跳到主要内容

JSON 处理函数

JSON 提取函数

有两类提取函数,并各自对应操作符。操作符仅在字符串以 JSON 逻辑类型存储时可用。 这些函数与 JSON 标量函数支持相同的两种路径表示法。

函数别名操作符说明
json_exists(json, path)若给定路径在 json 中存在则返回 true,否则返回 false
json_extract(json, path)json_extract_path->json 的给定 path 提取 JSON。若 pathLIST,结果为 JSONLIST
json_extract_string(json, path)json_extract_path_text->>json 的给定 path 提取 VARCHAR。若 pathLIST,结果为 VARCHARLIST
json_value(json, path)json 的给定 path 提取 JSON。若该路径值不是标量,则返回 NULL

注意,JSON 提取用的 -> 操作符优先级较低(它也用于 lambda 函数)。
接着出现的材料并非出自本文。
/-- R602, R603, R606, R610: a type I command whose step would go outward with the head on track 0 (Restore, Step-out, a
Step outward, a Seek to a lower track), and a Seek whose target is the track register, move no head: with V = 0 they
complete at once, with V = 1 they wait `SETTLE_CYCLES` and then verify. With the motor on SPIN_UP is shown; with the
motor off and h = 1 the motor and the drive start and SPIN_UP stays clear (R523). Outward at track 0, the Restore, the
Seek and a stepping command with u = 1 set the track register to 0. -/
def Obligations.TypeICommandsWithNoStepComplete : Prop :=
  ∀ (s : State) (d : DriveId) (u h : Bool) (r : BitVec 2), s.ReadyFor d → s.noSpinUpWait d h →
    let b : State := s.motorStarted d
    let latch : Byte := if s.ctl.motorOn then 0x21 else 0x01
    let ends (i : Bool → Instr) (c : Controller) : Prop :=
      (s.cfg.spindownPulses ≠ .count 0 → exec (i false) s = .next { b with
        ctl := ({ c with command := byteOf (i false), statusLatch := latch } : Controller).ended false
          (spindownArmed s.cfg true)
        queue := b.queue.filter fun e => e.1 ≠ .timer
        out := (s.out.line s.ctl.intLine false).line false true }) ∧
      (s.scheduled .timer = false → exec (i true) s = .next
        { b.startedAs
            { c with command := byteOf (i true), statusLatch := latch, state := .settleWait, phase := .verify } with
          queue := insertTask .timer (s.epoch + 2000 * s.cfg.settleMs) b.queue })
    ((s.drive d).track = 0 →
      ends (.restore h · r) { b.ctl.accepted 0 .typeI with track := 0, stepCount := 0 } ∧
      ends (.stepOut u h · r)
        { b.ctl.accepted 0 .typeI with stepDir := .outward, track := if u then 0 else s.ctl.track } ∧
      (s.ctl.stepDir = .outward →
        ends (.step u h · r) { b.ctl.accepted 0 .typeI with track := if u then 0 else s.ctl.track }) ∧
      (s.ctl.data < s.ctl.track →
        ends (.seek h · r) { b.ctl.accepted 0 .typeI with stepDir := .outward, track := 0 })) ∧
    (s.ctl.track = s.ctl.data → ends (.seek h · r) (b.ctl.accepted 0 .typeI))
因此在表达等值比较(=)等操作时,需要给 -> 表达式加括号。 例如:

SELECT ((JSON '{"field": 42}')->'field') = 42;

警告:Goose 的 JSON 数据类型使用从 0 开始的索引

示例:

CREATE TABLE example (j JSON);
INSERT INTO example VALUES
('{ "family": "anatidae", "species": [ "duck", "goose", "swan", null ] }');
SELECT json_extract(j, '$.family') FROM example;
"anatidae"
SELECT j->'$.family' FROM example;
"anatidae"
SELECT j->'$.species[0]' FROM example;
"duck"
SELECT j->'$.species[*]' FROM example;
["duck", "goose", "swan", null]
SELECT j->>'$.species[*]' FROM example;
[duck, goose, swan, null]
SELECT j->'$.species'->0 FROM example;
"duck"
SELECT j->'species'->['/0', '/1'] FROM example;
['"duck"', '"goose"']
SELECT json_extract_string(j, '$.family') FROM example;
anatidae
SELECT j->>'$.family' FROM example;
anatidae
SELECT j->>'$.species[0]' FROM example;
duck
SELECT j->'species'->>0 FROM example;
duck
SELECT j->'species'->>['/0', '/1'] FROM example;
[duck, goose]

注意,Goose 的 JSON 数据类型使用从 0 开始的索引

如果需要从同一个 JSON 中提取多个值,提取“路径列表”会更高效:

如下写法会导致 JSON 被解析两次: 因此查询更慢且占用更多内存:

SELECT
json_extract(j, 'family') AS family,
json_extract(j, 'species') AS species
FROM example;
familyspecies
"anatidae"["duck","goose","swan",null]

下面写法结果相同,但速度更快、内存更省:

WITH extracted AS (
SELECT json_extract(j, ['family', 'species']) AS extracted_list
FROM example
)
SELECT
extracted_list[1] AS family,
extracted_list[2] AS species
FROM extracted;

JSON 标量函数

以下 JSON 标量函数可用于获取已存储 JSON 值的信息。 除 json_valid(json) 外,其余 JSON 函数在输入非法 JSON 时都会报错。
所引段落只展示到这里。